Las cortes revisoras argentinas han cuidado y preservado los inicios del jurado con extrema prudencia. Por caso, el Tribunal de Casación de la Provincia de Buenos Aires tardó 6 años en revocar una condena, tras confirmar antes otras 60.
Es que no se puede andar interfiriendo continuamente con los veredictos del jurado sin pagar altos costos políticos. Ni aquí ni en ningún lado donde exista el jurado.
Los jurados en todas partes del mundo trabajan arduamente para adjudicar los hechos y aplicar la ley en cada caso.
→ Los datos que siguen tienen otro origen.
@[simp] theorem busConfigure_cfg (pu : Bool) (v : Byte) : (busConfigure pu v s).cfg = s.cfg := rfl
@[simp] theorem busConfigure_buf (pu : Bool) (v : Byte) : (busConfigure pu v s).buf = s.buf := rfl
@[simp] theorem busConfigure_len (pu : Bool) (v : Byte) : (busConfigure pu v s).len = s.len := rfl
@[simp] theorem busConfigure_resFail (pu : Bool) (v : Byte) : (busConfigure pu v s).resFail = s.resFail := rfl
@[simp] theorem busConfigure_resCode (pu : Bool) (v : Byte) : (busConfigure pu v s).resCode = s.resCode := rfl
@[simp] theorem busConfigure_lastRaw (pu : Bool) (v : Byte) : (busConfigure pu v s).lastRaw = s.lastRaw := rfl
@[simp] theorem busConfigure_busy (pu : Bool) (v : Byte) : (busConfigure pu v s).busy = s.busy := rfl
@[simp] theorem busConfigure_configured (pu : Bool) (v : Byte) : (busConfigure pu v s).configured = s.configured := rfl
@[simp] theorem busConfigure_busOpen (pu : Bool) (v : Byte) : (busConfigure pu v s).busOpen = s.busOpen := rfl
@[simp] theorem busConfigure_pullup (pu : Bool) (v : Byte) : (busConfigure pu v s).pullup = s.pullup := rfl
@[simp] theorem busConfigure_mode (pu : Bool) (v : Byte) : (busConfigure pu v s).mode = s.mode := rfl
@[simp] theorem busConfigure_divValue (pu : Bool) (v : Byte) : (busConfigure pu v s).divValue = s.divValue := rfl
@[simp] theorem busConfigure_divSet (pu : Bool) (v : Byte) : (busConfigure pu v s).divSet = s.divSet := rfl
@[simp] theorem busConfigure_seq (pu : Bool) (v : Byte) : (busConfigure pu v s).seq = s.seq := rfl
@[simp] theorem busConfigure_boundary (pu : Bool) (v : Byte) : (busConfigure pu v s).boundary = s.boundary := rfl
@[simp] theorem busConfigure_phase (pu : Bool) (v : Byte) : (busConfigure pu v s).phase = s.phase := rfl
@[simp] theorem busConfigure_mem (pu : Bool) (v : Byte) : (busConfigure pu v s).mem = s.mem := rfl
@[simp] theorem busConfigure_trace (pu : Bool) (v : Byte) : (busConfigure pu v s).trace = s.trace := rfl
@[simp] theorem busConfigure_configLog (pu : Bool) (v : Byte) : (busConfigure pu v s).configLog = s.configLog ++ [.pinsOutput pu, .pinsBusDriven, .writeDivisor 1 v] := rfl
@[simp] theorem busConfigure_program (pu : Bool) (v : Byte) : (busConfigure pu v s).program = s.program := rfl
@[simp] theorem busConfigure_env (pu : Bool) (v : Byte) : (busConfigure pu v s).env = s.env := rfl
@[simp] theorem busConfigure_readData (pu : Bool) (v : Byte) : (busConfigure pu v s).readData = s.readData := rfl

@[simp] theorem configure_cfg (mode : ModeBits) (pu : Bool) (v : Byte) : (configure mode pu v s).cfg = s.cfg := rfl
@[simp] theorem configure_buf (mode : ModeBits) (pu : Bool) (v : Byte) : (configure mode pu v s).buf = s.buf := rfl
@[simp] theorem configure_len (mode : ModeBits) (pu : Bool) (v : Byte) : (configure mode pu v s).len = s.len := rfl
@[simp] theorem configure_resFail (mode : ModeBits) (pu : Bool) (v : Byte) : (configure mode pu v s).resFail = s.resFail := rfl
@[simp] theorem configure_resCode (mode : ModeBits) (pu : Bool) (v : Byte) : (configure mode pu v s).resCode = s.resCode := rfl
@[simp] theorem configure_lastRaw (mode : ModeBits) (pu : Bool) (v : Byte) : (configure mode pu v s).lastRaw = s.lastRaw := rfl
@[simp] theorem configure_busy (mode : ModeBits) (pu : Bool) (v : Byte) : (configure mode pu v s).busy = s.busy := rfl
@[simp] theorem configure_configured (mode : ModeBits) (pu : Bool) (v : Byte) : (configure mode pu v s).configured = true := rfl
@[simp] theorem configure_busOpen (mode : ModeBits) (pu : Bool) (v : Byte) : (configure mode pu v s).busOpen = s.busOpen := rfl
@[simp] theorem configure_pullup (mode : ModeBits) (pu : Bool) (v : Byte) : (configure mode pu v s).pullup = pu := rfl
@[simp] theorem configure_mode (mode : ModeBits) (pu : Bool) (v : Byte) : (configure mode pu v s).mode = mode := rfl
@[simp] theorem configure_divValue (mode : ModeBits) (pu : Bool) (v : Byte) : (configure mode pu v s).divValue = v := rfl
@[simp] theorem configure_divSet (mode : ModeBits) (pu : Bool) (v : Byte) : (configure mode pu v s).divSet = true := rfl
@[simp] theorem configure_seq (mode : ModeBits) (pu : Bool) (v : Byte) : (configure mode pu v s).seq = s.seq := rfl
@[simp] theorem configure_boundary (mode : ModeBits) (pu : Bool) (v : Byte) : (configure mode pu v s).boundary = s.boundary := rfl
@[simp] theorem configure_phase (mode : ModeBits) (pu : Bool) (v : Byte) : (configure mode pu v s).phase = s.phase := rfl
@[simp] theorem configure_mem (mode : ModeBits) (pu : Bool) (v : Byte) : (configure mode pu v s).mem = s.mem := rfl
@[simp] theorem configure_trace (mode : ModeBits) (pu : Bool) (v : Byte) : (configure mode pu v s).trace = s.trace := rfl
@[simp] theorem configure_configLog (mode : ModeBits) (pu : Bool) (v : Byte) : (configure mode pu v s).configLog = s.configLog ++ [.pinsOutput pu, .pinsBusDriven, .writeDivisor 1 v] := rfl
@[simp] theorem configure_program (mode : ModeBits) (pu : Bool) (v : Byte) : (configure mode pu v s).program = s.program := rfl
@[simp] theorem configure_env (mode : ModeBits) (pu : Bool) (v : Byte) : (configure mode pu v s).env = s.env := rfl
@[simp] theorem configure_readData (mode : ModeBits) (pu : Bool) (v : Byte) : (configure mode pu v s).readData = s.readData := rfl

@[simp] theorem goto_cfg (p : SeqPos) (pc : SeqStep) : (goto p pc s).cfg = s.cfg := rfl
@[simp] theorem goto_buf (p : SeqPos) (pc : SeqStep) : (goto p pc s).buf = s.buf := rfl
@[simp] theorem goto_len (p : SeqPos) (pc : SeqStep) : (goto p pc s).len = s.len := rfl
@[simp] theorem goto_resFail (p : SeqPos) (pc : SeqStep) : (goto p pc s).resFail = s.resFail := rfl
@[simp] theorem goto_resCode (p : SeqPos) (pc : SeqStep) : (goto p pc s).resCode = s.resCode := rfl
@[simp] theorem goto_lastRaw (p : SeqPos) (pc : SeqStep) : (goto p pc s).lastRaw = s.lastRaw := rfl
@[simp] theorem goto_busy (p : SeqPos) (pc : SeqStep) : (goto p pc s).busy = s.busy := rfl
@[simp] theorem goto_configured (p : SeqPos) (pc : SeqStep) : (goto p pc s).configured = s.configured := rfl
@[simp] theorem goto_busOpen (p : SeqPos) (pc : SeqStep) : (goto p pc s).busOpen = s.busOpen := rfl
@[simp] theorem goto_pullup (p : SeqPos) (pc : SeqStep) : (goto p pc s).pullup = s.pullup := rfl
@[simp] theorem goto_mode (p : SeqPos) (pc : SeqStep) : (goto p pc s).mode = s.mode := rfl
@[simp] theorem goto_divValue (p : SeqPos) (pc : SeqStep) : (goto p pc s).divValue = s.divValue := rfl
@[simp] theorem goto_divSet (p : SeqPos) (pc : SeqStep) : (goto p pc s).divSet = s.divSet := rfl
@[simp] theorem goto_seq (p : SeqPos) (pc : SeqStep) : (goto p pc s).seq = some { p with pc := pc } := rfl
@[simp] theorem goto_boundary (p : SeqPos) (pc : SeqStep) : (goto p pc s).boundary = s.boundary := rfl
@[simp] theorem goto_phase (p : SeqPos) (pc : SeqStep) : (goto p pc s).phase = s.phase := rfl
@[simp] theorem goto_mem (p : SeqPos) (pc : SeqStep) : (goto p pc s).mem = s.mem := rfl
@[simp] theorem goto_trace (p : SeqPos) (pc : SeqStep) : (goto p pc s).trace = s.trace := rfl
@[simp] theorem goto_configLog (p : SeqPos) (pc : SeqStep) : (goto p pc s).configLog = s.configLog := rfl
@[simp] theorem goto_program (p : SeqPos) (pc : SeqStep) : (goto p pc s).program = s.program := rfl
@[simp] theorem goto_env (p : SeqPos) (pc : SeqStep) : (goto p pc s).env = s.env := rfl
@[simp] theorem goto_readData (p : SeqPos) (pc : SeqStep) : (goto p pc s).readData = s.readData := rfl

@[simp] theorem primStop_cfg : (primStop s).cfg = s.cfg := rfl
@[simp] theorem primStop_buf : (primStop s).buf = s.buf := rfl
@[simp] theorem primStop_len : (primStop s).len = s.len := rfl
@[simp] theorem primStop_resFail : (primStop s).resFail = s.resFail := rfl
@[simp] theorem primStop_resCode : (primStop s).resCode = s.resCode := rfl
@[simp] theorem primStop_lastRaw : (primStop s).lastRaw = s.lastRaw := rfl
@[simp] theorem primStop_busy : (primStop s).busy = s.busy := rfl
@[simp] theorem primStop_configured : (primStop s).configured = s.configured := rfl
@[simp] theorem primStop_busOpen : (primStop s).busOpen = false := rfl
@[simp] theorem primStop_pullup : (primStop s).pullup = s.pullup := rfl
@[simp] theorem primStop_mode : (primStop s).mode = s.mode := rfl
@[simp] theorem primStop_divValue : (primStop s).divValue = s.divValue := rfl
@[simp] theorem primStop_divSet : (primStop s).divSet = s.divSet := rfl
@[simp] theorem primStop_seq : (primStop s).seq = s.seq := rfl
@[simp] theorem primStop_boundary : (primStop s).boundary = .done .ok := rfl
@[simp] theorem primStop_phase : (primStop s).phase = .stopped := rfl
@[simp] theorem primStop_mem : (primStop s).mem = s.mem := rfl
@[simp] theorem primStop_trace : (primStop s).trace = s.trace ++ [0x200] := rfl
@[simp] theorem primStop_configLog : (primStop s).configLog = s.configLog := rfl
@[simp] theorem primStop_program : (primStop s).program = s.program := rfl
@[simp] theorem primStop_env : (primStop s).env = s.env := rfl
@[simp] theorem primStop_readData : (primStop s).readData = s.readData := rfl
Deben deliberar entre doce desconocidos extraídos al azar y alcanzar la unanimidad. Tales exigencias dotan a la decisión del Pueblo con una legitimidad incuestionable que es prácticamente imposible de revertir.
Por ejemplo, la Corte Suprema de Justicia de Canadá, en uno de los fallos más memorables que se recuerden en el common law (R vs Sherratt, 1998) sostuvo:
" El jurado, mediante su toma de decisiones colectiva, es un excelente investigador de los hechos; debido a su carácter representativo, actúa como la conciencia de la comunidad; puede actuar como último baluarte contra las leyes opresivas o su aplicación; proporciona un medio para que el público aumente su conocimiento del sistema de justicia penal y, mediante la participación ciudadana hacia un veredicto unánime, incrementa la confianza social en el sistema en su conjunto".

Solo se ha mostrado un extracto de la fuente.